Wednesday, January 7, 2009

Proposition 8: Speak Softly and Carry a Big Poll

California
Undoubtedly spurred by the most altruistic of motives, analysts at the California Public Policy Institute, an independent, objective and non-partisan research network -- in their own humble estimation that is -- sensed a compelling interest in determining who exactly it was that voted in favor of Proposition 8, a ballot measure designed to insert language in that state's constitution, defining marriage as the union of one man and one woman. In keeping with their trademark fair-minded pursuit of the unvarnished truth, PPI did what every respectable public policy research organization would do that wants to get the unbiased and incontestable facts on any controversial issue: they conducted a poll.

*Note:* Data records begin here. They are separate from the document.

/-- DESTROY (R410, R431): its launches end; once their completions are given, rectangles and slices are released, and when
these are scrubbed the rest goes. -/
def State.destroyEffect (s : State) (w : Nat) : State × Bool :=
  let opened := s.openLaunches w
  if opened.any s.microBusy then (s, false)
  else
    let s := (opened.foldl (fun s l => s.endLaunch l 4) s).modWorld w (fun v => { v with destroying := true })
    if s.launches.any (fun p => p.2.world == w && !p.2.past) then (s, false)
    else
      match s.giveCores none (worldCores (s.world w)) with
      | (s, false) => (s, false)
      | (s, true) =>
        let s := s.modWorld w (fun v => { v with rects := [] })
        let s := s.modWorld w (fun v => { v with slices := s.slicesOf w })
        let s := ((s.world w).slices).foldl (fun s sl => if (s.slice sl).owner = some w then s.leaveSlice w sl else s) s
        if (s.world w).slices.any (fun sl => !(s.slice sl).scrubbed) then (s, false)
        else
          let s := match (s.world w).keyid with
            | some k => s.zeroiseSlots (List.range 8) k
            | none => s
          let mine (lid : Nat) : Bool := (s.launch lid).world == w
          let s : State :=
            { s with
              troupes := s.troupes.filter (fun p => !mine p.2.lid)
              l2 := s.l2.filter (fun p => p.2.world != w)
              turn := s.turn.filter (fun p => p.2.world != w)
              dieTlb := s.dieTlb.map (fun p => (p.1, p.2.filter (fun e => e.world != w))) }
          let s : State := { s with launches := s.launches.filter (fun p => p.2.world != w) }
          (s.setWorld w {}, true)

/-- The rectangle that WARG0 names. -/
def rectOf (n : Nat) : Rect := { x := bitsOf n 7 0, y := bitsOf n 15 8, w := bitsOf n 23 16, h := bitsOf n 31 24 }

/-- Is a rectangle as R26 wants it, on the package's cores (R13)? -/
def Rect.ok (r : Rect) : Bool :=
  r.x % 2 == 0 && r.y % 2 == 0 && r.w % 2 == 0 && r.h % 2 == 0 && decide (0 < r.w) && decide (0 < r.h) &&
    decide (r.x + r.w ≤ 32) && decide (r.y + r.h ≤ 28)

/-- RECTADD's refusals (R411). -/
def State.rectaddErr (s : State) (w : Nat) : Nat :=
  let r := rectOf s.arg0
  let v := s.world w
  if !r.ok || decide (4 ≤ v.rects.length) || (rectCores r).any (fun c => v.rects.any (fun q => rectHas q c)) then 1
  else if (rectCores r).any (fun c => (s.core c).owner.isSome) then 2
  else 0

/-- RECTADD (R411). -/
def State.rectaddEffect (s : State) (w : Nat) : State × Bool :=
  let r := rectOf s.arg0
  match s.giveCores (some w) (rectCores r) with
  | (s, true) => (s.modWorld w (fun v => { v with rects := v.rects ++ [r] }), true)
  | (s, false) => (s, false)

/-- RECTREM's refusals (R411). -/
def State.rectremErr (s : State) (w : Nat) : Nat :=
  let r := rectOf s.arg0
  if !(s.world w).rects.contains r then 1
  else if (s.ringsOf w).any (fun l => (s.troupesOf l).any (fun k => rectHas r (s.troupe k).core)) then 3
  else 0

/-- A number that no core has. -/
def noCore : Nat := 896

/-- The parts that an area gives to the cores of a rectangle stay unused from now on (R417). -/
def Area.without (a : Area) (r : Rect) : Area :=
  { a with cores := a.cores.map (fun c => if rectHas r c then noCore else c) }

/-- RECTREM (R411): the caches of its cores are written back and emptied. -/
def State.rectremEffect (s : State) (w : Nat) : State × Bool :=
  let r := rectOf s.arg0
  match s.giveCores none (rectCores r) with
  | (s, true) =>
    (s.modWorld w (fun v =>
      { v with
        rects := v.rects.erase r
        areas := v.areas.map (fun p => (p.1, p.2.map (fun a => a.without r))) }), true)
  | (s, false) => (s, false)
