-- ==== Sys2Proof/Machine/Dispatch.lean ====
section
/-! DEFINITION. One arm for each constructor of `Instr`: a direct call of its meaning. -/

namespace Sys2Proof.Machine
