-- ==== Sys2Proof/Machine/Trace.lean ====
section
/-! DEFINITION. Rushes and rehearsals (spec/22_debug.md R426 to R429): what a step adds to them. -/

namespace Sys2Proof.Machine

/-! ## The stream of a core (R426, R427) -/

/-- What a core's stream needs to know: its coordinates, the launch's number, its CLOCK, and how far it may be written. -/
structure TraceEnv where
  x : Nat
  y : Nat
  launch : Nat
  clock : Nat
  limit : Nat
  deriving DecidableEq, Repr

/-- Append a 64-bit word. -/
def Trace.word (t : Trace) (w : Nat) : Trace := { t with bytes := t.bytes ++ natBytes 8 w, written := t.written + 8 }

/-- At a 4 KiB boundary a SYNC begins, and restarts the time base. -/
def Trace.sync (t : Trace) (e : TraceEnv) : Trace :=
  if t.written % 4096 = 0 then
    let t := (t.word (packBits [(1, 0), (e.x, 4), (e.y, 9), (e.clock % 2 ^ 48, 16)])).word
      (packBits [(e.launch % 2 ^ 32, 0), (min t.syncDrops (2 ^ 32 - 1), 32)])
    { t with time := e.clock, syncDrops := 0 }
  else t

/-- The TIME packets that come first when DT would exceed 32,767, each with an ADD of at most 38 bits: `n` bounds their number. -/
def Trace.times (e : TraceEnv) : Nat → Trace → Trace
  | 0, t => t
  | n + 1, t =>
    let gap := e.clock - t.time
    if gap ≤ 32767 then t
    else
      let add := min gap (2 ^ 38 - 1)
      Trace.times e n (({ t.word (packBits [(5, 0), (add, 26)]) with time := t.time + add } : Trace).sync e)

/-- A packet with its DT, after the TIME packets that it needs. -/
def Trace.packet (t : Trace) (e : TraceEnv) (type key payload : Nat) : Trace :=
  let t := t.sync e
  let t := Trace.times e ((e.clock - t.time) / (2 ^ 38 - 1) + 1) t
  let t := t.word (packBits [(type, 0), (key / 32 % 4, 4), (key / 2 % 16, 6), (key % 2, 10), (e.clock - t.time, 11),
    (payload, 26)])
  { t with time := e.clock }

/-- PAD up to the next 4 KiB boundary, as far as there is room. -/
def Trace.fill (limit : Nat) : Nat → Trace → Trace
  | 0, t => t
  | n + 1, t =>
    if t.written % 4096 = 0 then { t with pad := false }
    else if limit < t.written + 8 then t
    else (t.word 0).fill limit n

/-- A packet that finds no room is dropped. -/
def Trace.drop (t : Trace) : Trace := { t with drops := t.drops + 1, syncDrops := t.syncDrops + 1 }

/-- After drops, a LOSS, and PAD up to the next boundary. -/
def Trace.recover (t : Trace) (e : TraceEnv) : Trace :=
  let t :=
    if t.pad || t.drops == 0 then t
    else
      let u := t.packet e 6 0 t.drops
      if u.written ≤ e.limit then { u with drops := 0, pad := true } else t
  if t.pad then t.fill e.limit 512 else t

/-- An event of the core goes into its stream, or is dropped. -/
def Trace.event (t : Trace) (e : TraceEnv) (p : Nat × Nat × Nat) : Trace :=
  let t := t.recover e
  let u := t.packet e p.2.1 p.1 p.2.2
  if t.pad || t.drops != 0 || decide (e.limit < u.written) then t.drop else u

/-! ## Which events there are -/

/-- The launch whose cores write rushes: the one that DBGLAUNCH names, while EN is set. -/
def State.traced (s : State) (w : Nat) : Option Nat :=
  if (s.world w).dbg.trctl.testBit 0 then s.debugLaunch w else none

/-- The key of a group in its core's stream. -/
def State.traceKey (s : State) (gid : Nat) : Nat :=
  let g := s.group gid
  32 * (s.troupe g.tid).z + 2 * g.grpid + (if g.isDouble then 1 else 0)

/-- An event of a group is noted for the present cycle. -/
def State.noteEvent (s : State) (gid type payload : Nat) : State :=
  s.modCore (s.coreOf gid) (fun c => { c with trace := { c.trace with pend := c.trace.pend ++ [(s.traceKey gid, type, payload)] } })

/-- T and KIND of a BR packet for a half, from the state before the branch (R427); none for a word that is no branch. -/
def State.branchEvent (s : State) (gid : Nat) (i : Instr) : Option (Bool × Nat) :=
  let a := Agent.group gid
  let g := s.group gid
  let x (r : SReg) : Word64 := s.sreg a r.toNat
  let uniform (p : BitVec 7) (neg : Bool) (f : Mask → Mask → Bool) : Option (Bool × Nat) :=
    some (f (g.active &&& ~~~g.helpm) (g.pv p neg), 1)
  match i with
  | .beq p q _ => some (x p == x q, 0)
  | .bne p q _ => some (x p != x q, 0)
  | .blt p q _ => some ((x p).slt (x q), 0)
  | .bge p q _ => some (!(x p).slt (x q), 0)
  | .bltn p q _ => some ((x p).ult (x q), 0)
  | .bgen p q _ => some (!(x p).ult (x q), 0)
  | .bany p n _ => uniform p n (fun m v => m &&& v != 0)
  | .ball p n _ => uniform p n (fun m v => m &&& ~~~v == 0)
  | .bnone p n _ => uniform p n (fun m v => m &&& v == 0)
  | .bg k _ => some (decide ((s.guard gid k.toNat).st = .resolvedTrue), 2)
  | .divergence p n _ => some (g.active &&& g.pv p n != 0 && g.active &&& ~~~g.pv p n != 0, 3)
  | .join => some (true, 4)
  | .ret _ => some (true, 5)
  | _ => none

/-- The halves that a branch notes an event for: those that it decides for one by one, else the context's own. -/
def State.branchHalves (s : State) (gid kind : Nat) : List Nat :=
  if kind = 1 ∨ kind = 3 ∨ kind = 4 then s.halvesOf gid else [s.ctxOf gid]

/-- Has the scalar instruction at the PC of a context executed in the step from `s` to `t`? -/
def executed (s t : State) (c : Nat) : Bool :=
  let g := s.group c
  let h := t.group c
  t.live c && !(h.trapMode && !g.trapMode && h.tepc == g.pc) &&
    (match h.wait with
     | none => true
     | some .retire => true
     | some .rejoin => true
     | _ => false)

/-- The scalar instruction that a group issued in the step from `s`, if it has executed by `t`: context and word. -/
def issuedScalar (s t : State) (i : Option Instr) : Option (Nat × Instr) :=
  match s.cur, s.curLane, i with
  | .group gid, false, some i => if executed s t (s.ctxOf gid) then some (s.ctxOf gid, i) else none
  | _, _, _ => none

/-- The BR packets of the instruction that has been executed. -/
def State.traceBranch (t s : State) (c : Nat) (i : Instr) : State :=
  let w := s.worldOf c
  match s.traced w, s.branchEvent c i with
  | some l, some (_, kind) =>
    if l = (s.troupe (s.group c).tid).lid ∧ (s.world w).dbg.trctl.testBit 1 = true then
      (s.branchHalves c kind).foldl (fun t k =>
        match s.branchEvent k i with
        | some (taken, kind) =>
          t.noteEvent k 2 (packBits [(if taken then 1 else 0, 0), (kind, 1), (s.scodeOffset c / 4 % 2 ^ 34, 4)])
        | none => t) t
    else t
  | _, _ => t

/-- The MASK packets of the groups of a launch whose EXM has changed: one for each half of EXM that is not as before. -/
def State.traceMasks (t s : State) (lid : Nat) : State :=
  (t.launchGroups lid).foldl (fun t k =>
    let old := (s.group k).exm.toNat
    let new := (t.group k).exm.toNat
    let t := if old % 2 ^ 32 = new % 2 ^ 32 then t else t.noteEvent k 3 (packBits [(new % 2 ^ 32, 6)])
    if old / 2 ^ 32 = new / 2 ^ 32 then t else t.noteEvent k 3 (packBits [(1, 0), (new / 2 ^ 32, 6)])) t

/-- The STALL packet of a group, if the reason is not the last one reported. -/
def State.noteStall (s : State) (gid n : Nat) : State :=
  if tabGet 0 (s.core (s.coreOf gid)).trace.stalls gid = n then s
  else
    (s.noteEvent gid 4 n).modCore (s.coreOf gid) (fun c =>
      { c with trace := { c.trace with stalls := tabSet 0 c.trace.stalls gid n } })

/-- The STALL packets of a cycle: groups of a launch whose reported reason is not the last one reported. -/
def State.traceStalls (s : State) (lid : Nat) : State :=
  (s.launchGroups lid).foldl (fun s k =>
    if (s.troupe (s.group k).tid).resident then s.noteStall k (s.stallCode k) else s) s

/-- Is a troupe to be saved, frozen or stopped (R427)? -/
def Troupe.stops (t : Troupe) : Bool :=
  match t.halting with
  | some .save => true
  | some .freeze => true
  | some .debug => true
  | _ => false

/-- The STALL packets, with reason 1, of the groups of a launch whose troupe has been told to stop in this step (R427). -/
def State.traceStops (t s : State) (lid : Nat) : State :=
  (t.launchGroups lid).foldl (fun t k =>
    let tid := (t.group k).tid
    if (t.troupe tid).stops && !(s.troupe tid).stops then t.noteStall k 1 else t) t

/-- The exponent of the ring size: TRSZ, from 16 to 24 (R426). -/
def Debug.ringBits (d : Debug) : Nat := min 24 (max 16 d.trsz)

/-- The first of the words that a core's stream holds goes to its ring, in memory of the world; none while its bank is held,
or its page is not there. -/
def State.drainWord (s : State) (w core index : Nat) : Option State :=
  let d := (s.world w).dbg
  let t := (s.core core).trace
  let size := 2 ^ d.ringBits
  match s.xlateLaunch w (d.trbase + index * size + t.base % size) .write with
  | (s, .ok pa _ _) =>
    if pa < deviceBytes ∧ s.homeBusy w pa true = true then none
    else
      some ((s.homeWriteAll w pa (t.bytes.take 8) false).modCore core (fun c =>
        { c with trace := { t with bytes := t.bytes.drop 8, base := t.base + 8 } }))
  | _ => none

/-- Up to `n` words go to the ring, in order, as far as they can now: only a full buffer or ring drops a packet (R426). -/
def State.drainWords (s : State) (w core index : Nat) : Nat → State
  | 0 => s
  | n + 1 =>
    match s.drainWord w core index with
    | some s => s.drainWords w core index n
    | none => s

/-- The words that a core's stream holds go to its ring, in memory of the world (R384, R426); in host-assisted mode they
stay in the die buffer until the host has consumed them. -/
def State.drainTrace (s : State) (w core index : Nat) : State :=
  let d := (s.world w).dbg
  let t := (s.core core).trace
  if (s.world w).assisted 4 then
    let used := (tabGet 0 d.consumed index).toNat - t.base
    s.modCore core (fun c => { c with trace := { t with bytes := t.bytes.drop used, base := t.base + min used t.bytes.length } })
  else s.drainWords w core index (t.bytes.length / 8)

/-- The events of a cycle of a core go into its stream, in the order of R427, as far as its ring has room, or the die buffer
while words wait there. -/
def State.emitCore (s : State) (w core index : Nat) : State :=
  let d := (s.world w).dbg
  let t := (s.core core).trace
  let taken := (tabGet 0 d.consumed index).toNat
  let limit :=
    if (s.world w).assisted 4 then taken + Config.dieBuffer
    else if t.bytes.isEmpty then taken + 2 ^ d.ringBits
    else min (taken + 2 ^ d.ringBits) (t.base + Config.dieBuffer)
  let e : TraceEnv :=
    { x := coreX core, y := coreY core, launch := d.launch, clock := s.now - (s.core core).clockBase,
      limit }
  let t := (sortBy (fun a b => decide (a.1 < b.1)) t.pend).foldl (fun t p => t.event e p) { t with pend := [] }
  (s.modCore core (fun c => { c with trace := t })).drainTrace w core index

/-- The cycle that ends now is written into the rushes of a world: the events that were noted in it, also when its launch has
ended in it, and words that still wait go to their rings, also when EN is clear by then. -/
def State.emitWorld (s : State) (w : Nat) : State :=
  let s :=
    match s.traced w with
    | none => s
    | some lid => if (s.world w).dbg.trctl.testBit 3 then s.traceStalls lid else s
  (worldCores (s.world w)).foldl (fun s c =>
    if (s.core c).trace.pend.isEmpty && (s.core c).trace.bytes.isEmpty then s
    else s.emitCore w c (coreIndex (s.world w) c)) s

/-! ## Rehearsals (R428, R429) -/

/-- Is an instruction an engine command, whose delay comes at its start (R428)? -/
def isEngineCommand : Instr → Bool
  | .cpy .. => true
  | .cpyw .. => true
  | .gth .. => true
  | .sct .. => true
  | .coll .. => true
  | .bnk .. => true
  | _ => false

/-- An instruction outside the range is delayed at issue, once (R428): the state, if its delay begins now. -/
def State.rehearse (s : State) (i : Instr) : Option State :=
  match s.cur with
  | .group gid =>
    let d := s.rehearsalDelay gid
    if d = 0 then none
    else if s.curLane then
      match (s.group gid).laneq with
      | r :: _ =>
        if r.outside && !r.leadDone && !(s.group gid).ldelayed then
          some ((s.noteDelay gid).modGroup gid (fun g => { g with ldelayed := true, ldelay := d }))
        else none
      | [] => none
    else
      let c := s.ctxOf gid
      if s.outsideRange c && !isEngineCommand i && !(s.group c).delayed then
        some ((s.noteDelay c).modGroup c (fun g => { g with delayed := true, delay := d }))
      else none
  | _ => none

/-- HITS and CYC of the progress points at the instruction that has been executed (R429). -/
def State.countHits (t s : State) (c : Nat) : State :=
  let w := s.worldOf c
  let d := (s.world w).dbg
  let o := s.scodeOffset c
  if d.rhEn && decide ((s.launchOf c).seq % 2 ^ 32 = d.launch) then
    (List.range 8).foldl (fun t k =>
      let p := tabGet 0 d.points k
      if p.getLsbD 63 && p.toNat % 2 ^ 32 == o then
        t.modDbg w (fun d =>
          { d with
            hits := tabSet 0 d.hits k (tabGet 0 d.hits k + 1)
            cycs := tabSet 0 d.cycs k (BitVec.ofNat 64 (s.now - d.rhStart)) })
      else t) t
  else t

/-- The next instruction of a stream that has gone on is delayed anew: `ran` says that its scalar instruction has been
executed. -/
def Group.rearm (old new : Group) (ran : Bool) : Group :=
  let head (g : Group) : Option (Nat × Option RepState × Bool × Nat) :=
    g.laneq.head?.map (fun r => (r.next, r.rep, r.leadDone, g.runsQueued - g.laneq.length))
  let new := if ran || old.pc != new.pc then { new with delayed := false } else new
  if head old = head new then new else { new with ldelayed := false }

/-- The contexts whose scalar instruction waited for its translation in `s` and has been executed by `t`. -/
def translated (s t : State) : List Nat :=
  (s.groups.filter (fun p =>
    match p.2.wait with
    | some (.trans _) => s.ctxOf p.1 == p.1 && executed s t p.1 && (t.group p.1).wait.isNone && (t.group p.1).pc == pcNext p.2.pc
    | _ => false)).map (·.1)

/-- What a step means for a rehearsal that runs. -/
def State.settleRehearsal (t s : State) (ran : Option Nat) : State :=
  if s.worlds.any (fun p => p.2.dbg.rhEn) then
    let t := (ran.toList ++ translated s t).foldl (fun t c => t.countHits s c) t
    { t with groups := t.groups.map (fun p => (p.1, (s.group p.1).rearm p.2 (ran == some p.1))) }
  else t

/-- What a step, from `s`, adds to rushes and rehearsals; `i` is the instruction that it issued. -/
def State.settleTrace (t s : State) (i : Option Instr) : State :=
  let ran := issuedScalar s t i
  let t := match ran with
    | some (c, i) => t.traceBranch s c i
    | none => t
  let t := t.worlds.foldl (fun t p =>
    match t.traced p.1 with
    | some lid =>
      let t := if p.2.dbg.trctl.testBit 2 then t.traceMasks s lid else t
      if p.2.dbg.trctl.testBit 3 then t.traceStops s lid else t
    | none => t) t
  t.settleRehearsal s (ran.map (·.1))

end Sys2Proof.Machine
end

To wit, the poll results yielded -- amid other equally provocative data -- that roughly 85% of those who identified themselves as evangelical Christians voted in favor of the measure, as well as 69% of people who never attended college. Apparently, there are still a good number of unenlightened folk, who do not view this rather narrow qualification obstinately interwoven in the traditional definition of marriage as much of a novel rendition. What the results did not show is that this ballot initiative was approved by a majority of citizens, who primarily sought to discourage activist judges from arbitrarily nullifying voter approved measures; a problem that appears to have become an endemic reality in other progressively inclined states.

This is not a new strategy, and you'd think by now the liberal elite would have realized that demeaning those whom you do not agree with by claiming intellectual superiority tends to alienate the very people you want to convince. Furthermore, it leaves them suspecting that you probably don't have much of an argument.